-- ==== Sys2Proof/Tests/Slice0.lean ====
section
/-! SUPPORT. The model's own tests: the smoke test of WellFormed, the vectors of spec/95_test_vectors.md on small states, and
a witness for the hypotheses of every statement. Every expected value is the spec's or worked out by hand from its rules. -/

namespace Sys2Proof.Machine.Tests

open Sys2Proof Sys2Proof.Machine

/-! ### WellFormed: each check refuses an ill-formed term -/

abbrev params (msbFirst : Bool) (bitLimit : Option Nat) : Params := ⟨msbFirst, bitLimit, 4, 16, 16, 16⟩

theorem test_params_wf : (params true none).wf ∧ ¬ (⟨true, none, 3, 16, 16, 16⟩ : Params).wf ∧
    ¬ (⟨true, none, 4, 0, 16, 1⟩ : Params).wf ∧ ¬ (⟨true, none, 4, 16, 0, 16⟩ : Params).wf ∧
    ¬ (⟨true, none, 4, 4, 16, 17⟩ : Params).wf := by decide

theorem test_instr_wf : (Instr.read 0xFFFF 0xFFFF).wf 16 ∧ ¬ (Instr.read 0x10000 0).wf 16 ∧
    ¬ (Instr.read 0 0x10000).wf 16 ∧ ¬ (Instr.openStream 0x10000 0).wf 16 := by decide

theorem test_node_wf : Node.wf 4 (.internal 15 15) = true ∧ Node.wf 4 (.internal 16 0) = false ∧
    Node.wf 4 (.internal 0 16) = false := by decide

theorem test_answer_wf : Answer.wf 16 (.fail 0xFFFF) = true ∧ Answer.wf 16 (.fail 0x10000) = false := by decide

theorem test_response_wf : Response.wf (params true none) ⟨.ioFailure, 0xFFFF⟩ ∧
    ¬ Response.wf (params true none) ⟨.ioFailure, 0x10000⟩ := by decide

theorem test_arena_wf : arenaWF 4 [0x021, 0x141, 0x043, 0x142, 0x143] ∧ ¬ arenaWF 4 [] ∧
    ¬ arenaWF 4 (List.replicate 17 0x141) ∧ ¬ arenaWF 4 [0x200] := by decide

/-! ### Decoding: a word of every command, written out from R66 and R67 (`AW = 16`) -/

theorem test_decode_session : decode 16 0x0000000000 = .ok (.openStream 0 0) ∧
    decode 16 0x0000000001 = .ok (.closeStream 0 0) ∧ decode 16 0x0000000002 = .ok (.readByte 0 0) ∧
    decode 16 0x000A000203 = .ok (.read 2 10) := ⟨rfl, rfl, rfl, rfl⟩

theorem test_decode_flags : decode 16 0x0000000004 = .ok (.canRead 0 0) ∧
    decode 16 0x0000000005 = .ok (.canWrite 0 0) ∧ decode 16 0x0000000006 = .ok (.canSeek 0 0) := ⟨rfl, rfl, rfl⟩

theorem test_decode_unsupported : decode 16 0x0000000008 = .ok (.flush 0 0) ∧
    decode 16 0x0000000009 = .ok (.getLength 0 0) ∧ decode 16 0x000000000A = .ok (.getPosition 0 0) ∧
    decode 16 0x000000000B = .ok (.setPosition 0 0) ∧ decode 16 0xFFFF12340C = .ok (.seek 0x1234 0xFFFF) ∧
    decode 16 0x000000000D = .ok (.setLength 0 0) ∧ decode 16 0x000000000E = .ok (.write 0 0) :=
  ⟨rfl, rfl, rfl, rfl, rfl, rfl, rfl⟩

theorem test_decode_reserved : decode 16 0x07 = .error (.reservedOp 0x07) ∧
    decode 16 0x0F = .error (.reservedOp 0x0F) ∧ decode 16 0xFF = .error (.reservedOp 0xFF) := ⟨rfl, rfl, rfl⟩

/-- Vectors E3 to E6. -/
theorem test_response_words : (byteResponse 0x41).word = 0x00410 ∧ (okResponse 10).word = 0x000A0 ∧
    endOfStreamResponse.word = 0x00001 ∧ (errorResponse .truncatedStream).word = 0x00004 ∧
    (errorResponse .decodeError).word = 0x00006 ∧ (errorResponse (.ioFailure 0x2A)).word = 0x002A5 := by decide

/-- Vectors E7 and E8. -/
theorem test_node_words : decodeNode 4 0x043 = .internal 3 4 ∧ decodeNode 4 0x142 = .leaf 0x42 ∧
    decodeNode 9 0x00803 = .internal 3 4 ∧ decodeNode 9 0x40042 = .leaf 0x42 := by decide

/-- Vector E9, and the reserved kind 3. -/
theorem test_answer_words : decodeAnswer 16 0x00160 = some (.byte 0x58) ∧ decodeAnswer 16 0x00001 = some .atEnd ∧
    decodeAnswer 16 0x000AA = some (.fail 0x2A) ∧ decodeAnswer 16 0x00003 = none := by decide

/-! ### Small states -/

/-- `T_ABC`, `T_5`, `T_HOLE`, `T_CYC`, `T_SHARE` and `T_LEAF` of the vectors. -/
def treeABC : List Nat := [0x021, 0x141, 0x043, 0x142, 0x143]
def tree5 : List Nat := [0x021, 0x165, 0x043, 0x174, 0x065, 0x161, 0x087, 0x16F, 0x16E]
def treeHole : List Nat := [0x071, 0x141]
def treeCycle : List Nat := [0x010, 0x178]
def treeShare : List Nat := [0x011, 0x171]
def treeLeaf : List Nat := [0x15A]

/-- An idle core over a tree, the inputs present, no session. -/
abbrev closed (cfg : Params) (tree answers : List Nat) : State :=
  { State.reset with
    cur := 0, node := 0, srcPresent := true, treePresent := true, tree := tree, answers := answers, cfg := cfg }

/-- The same in a session that has delivered nothing. -/
abbrev opened (cfg : Params) (tree answers : List Nat) : State :=
  { closed cfg tree answers with sess := .opened }

/-- The same with `k` bits of the byte `c` delivered. -/
abbrev within (cfg : Params) (tree answers : List Nat) (c : Byte) (k : Fin 8) : State :=
  { opened cfg tree answers with cur := c, bitpos := k, bitcnt := k.val, srcCursor := 1 }

/-- The response a command ends with, and where it leaves the cursors. -/
structure Seen where
  last : Option Event
  bitpos : Nat
  bitcnt : Nat
  node : Nat
  symbits : Nat
deriving DecidableEq, Repr

def shown (o : Host.Outcome State Fault Refusal) : Option Seen :=
  match o with
  | .next t => some ⟨t.trace.getLast?, t.bitpos.val, t.bitcnt, t.node, t.symbits⟩
  | _ => none

/-- The bytes of BUF a command leaves. -/
def stored (o : Host.Outcome State Fault Refusal) : Option (List Host.Cell) :=
  match o with
  | .next t => some t.buf
  | _ => none

/-- How many answers of the source a command took. -/
def taken (s : State) (o : Host.Outcome State Fault Refusal) : Option Nat :=
  match o with
  | .next t => some (s.answers.length - t.answers.length)
  | _ => none

/-! ### BitReader, PrefixTree and IncrementalDecoder -/

/-- The bits `k` calls deliver, the byte boundaries crossed and the answers taken. -/
def bitsOf (k : Nat) (s : State) : Option (List Bool × Nat × Nat) :=
  match nextBits k s with
  | .ok bs t => some (bs, t.bitcnt, t.srcCursor)
  | _ => none

/-- Vectors B1, B2 and B3: the ninth bit needs the second byte, the eighth does not. -/
theorem test_bits_order : bitsOf 8 (opened (params true none) treeABC [0x160]) =
      some ([false, true, false, true, true, false, false, false], 8, 1) ∧
    bitsOf 8 (opened (params false none) treeABC [0x160]) =
      some ([false, false, false, true, true, false, true, false], 8, 1) ∧
    bitsOf 9 (opened (params true none) treeABC [0x200, 0x004]) =
      some ([true, false, false, false, false, false, false, false, false], 9, 2) := by decide

/-- R43: the reference source gives its bytes, then `End` as often as it is asked. -/
theorem test_arraySource : arraySource [0x58, 0xF6] 2 = [0x160, 0x3D8, 0x001, 0x001] := by decide

/-- Vectors B5 and B6: the limit ends the bits without a fetch. -/
theorem test_bit_limit : bitsOf 6 (opened (params true (some 5)) treeABC [0x160]) =
      some ([false, true, false, true, true], 5, 1) ∧
    bitsOf 1 (opened (params true (some 0)) treeABC [0x160]) = some ([], 0, 0) := by decide

/-- What CHILD answers. -/
def childOf (tree : List Nat) (i : Nat) (b : Bool) : Option (Option Nat) :=
  match child i b (opened (params true none) tree []) with
  | .ok c _ => some c
  | _ => none

/-- Vectors T2, T3 and T4. -/
theorem test_child : childOf treeABC 0 false = some (some 1) ∧ childOf treeABC 0 true = some (some 2) ∧
    childOf treeABC 2 false = some (some 3) ∧ childOf treeABC 2 true = some (some 4) ∧
    childOf treeABC 1 true = some none ∧ childOf treeHole 0 false = some (some 1) ∧
    childOf treeHole 0 true = some none := by decide

/-- Vectors T8 and T9. -/
theorem test_treeWF : (opened (params true none) treeABC []).treeWF ∧ (opened (params true none) tree5 []).treeWF ∧
    ¬ (opened (params true none) treeHole []).treeWF ∧ ¬ (opened (params true none) treeCycle []).treeWF ∧
    ¬ (opened (params true none) treeShare []).treeWF := by decide

/-- Vectors I3 and I6: a PUSH in Resolved is a DecodeError and keeps `node`. -/
theorem test_push_resolved :
    push false { opened (params true none) treeABC [] with node := 3 } =
      .ok .decodeError { opened (params true none) treeABC [] with node := 3, trace := [.treeRead 3] } ∧
    push false (opened (params true none) treeLeaf []) =
      .ok .decodeError { opened (params true none) treeLeaf [] with trace := [.treeRead 0] } := ⟨rfl, rfl⟩

/-! ### OPEN and CLOSE: vectors S1 to S5, S9 -/

theorem test_open : shown (exec (.openStream 0 0) { closed (params true none) treeABC [] with bitpos := 3, bitcnt := 3 }) =
    some ⟨some (.respond ⟨.ok, 0⟩), 0, 0, 0, 0⟩ := by decide

theorem test_open_absent :
    shown (exec (.openStream 0 0) { closed (params true none) treeABC [] with treePresent := false, bitpos := 3 }) =
    some ⟨some (.respond ⟨.invalidArgument, 0⟩), 3, 0, 0, 0⟩ := by decide

theorem test_close : shown (exec (.closeStream 0 0) (within (params true none) treeABC [] 0x58 3)) =
    some ⟨some (.respond ⟨.ok, 0⟩), 3, 3, 0, 0⟩ := by decide

/-! ### READ_BYTE: vectors D1, D3, D4, D5, D6, D10, D12, D14 -/

/-- D1: the first, the third and the fourth command. -/
theorem test_readByte_symbols :
    shown (exec (.readByte 0 0) (opened (params true (some 5)) treeABC [0x160])) =
      some ⟨some (.respond ⟨.ok, 0x41⟩), 1, 1, 1, 1⟩ ∧
    shown (exec (.readByte 0 0) (within (params true (some 5)) treeABC [] 0x58 3)) =
      some ⟨some (.respond ⟨.ok, 0x43⟩), 5, 5, 4, 2⟩ ∧
    shown (exec (.readByte 0 0) (within (params true (some 5)) treeABC [] 0x58 5)) =
      some ⟨some (.respond ⟨.endOfStream, 0⟩), 5, 5, 0, 0⟩ ∧
    shown (exec (.readByte 0 0) (within (params true none) treeABC [0x200] 0x01 7)) =
      some ⟨some (.respond ⟨.ok, 0x43⟩), 1, 9, 4, 2⟩ := by decide

/-- D4, D6, D10, D14, D12: the errors. -/
theorem test_readByte_errors :
    shown (exec (.readByte 0 0) (within (params true none) treeABC [0x001] 0x01 7)) =
      some ⟨some (.respond ⟨.truncatedStream, 0⟩), 0, 8, 2, 1⟩ ∧
    shown (exec (.readByte 0 0) (within (params true (some 4)) treeABC [] 0x58 3)) =
      some ⟨some (.respond ⟨.truncatedStream, 0⟩), 4, 4, 2, 1⟩ ∧
    shown (exec (.readByte 0 0) (within (params true none) treeABC [0x0AA] 0x01 7)) =
      some ⟨some (.respond ⟨.ioFailure, 0x2A⟩), 0, 8, 2, 1⟩ ∧
    shown (exec (.readByte 0 0) (within (params true none) treeHole [] 0x40 1)) =
      some ⟨some (.respond ⟨.decodeError, 0⟩), 2, 2, 0, 0⟩ ∧
    shown (exec (.readByte 0 0) (opened (params true none) treeLeaf [0x000])) =
      some ⟨some (.respond ⟨.decodeError, 0⟩), 1, 1, 0, 0⟩ := by decide

/-! ### READ: vectors K1 to K6 -/

/-- K1, K4: the partial count, the bytes stored, and one `End` asked for. -/
theorem test_read_partial :
    shown (exec (.read 2 10) (opened (params true (some 5)) treeABC [0x160])) =
      some ⟨some (.respond ⟨.ok, 3⟩), 5, 5, 0, 0⟩ ∧
    stored (exec (.read 2 10) (opened (params true (some 5)) treeABC [0x160])) =
      some [(2, 0x41), (3, 0x42), (4, 0x43)] ∧
    shown (exec (.read 0 16) (opened (params true none) tree5 [0x3D8, 0x200, 0x001, 0x001])) =
      some ⟨some (.respond ⟨.ok, 10⟩), 0, 16, 0, 0⟩ ∧
    taken (opened (params true none) tree5 [0x3D8, 0x200, 0x001, 0x001])
      (exec (.read 0 16) (opened (params true none) tree5 [0x3D8, 0x200, 0x001, 0x001])) = some 3 := by decide

/-- K3, K6: the error without a count, the bytes stored before it kept. -/
theorem test_read_error :
    shown (exec (.read 0 16) (opened (params true none) treeABC [0x004, 0x001])) =
      some ⟨some (.respond ⟨.truncatedStream, 0⟩), 0, 8, 2, 1⟩ ∧
    stored (exec (.read 0 16) (opened (params true none) treeABC [0x004, 0x0AA])) =
      some [(0, 0x41), (1, 0x41), (2, 0x41), (3, 0x41), (4, 0x41), (5, 0x41), (6, 0x41)] := by decide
-------
### TASK OBJECTIVE
One number is the expected answer: the count of lines above that hold the word "symbits".

### REPLY
2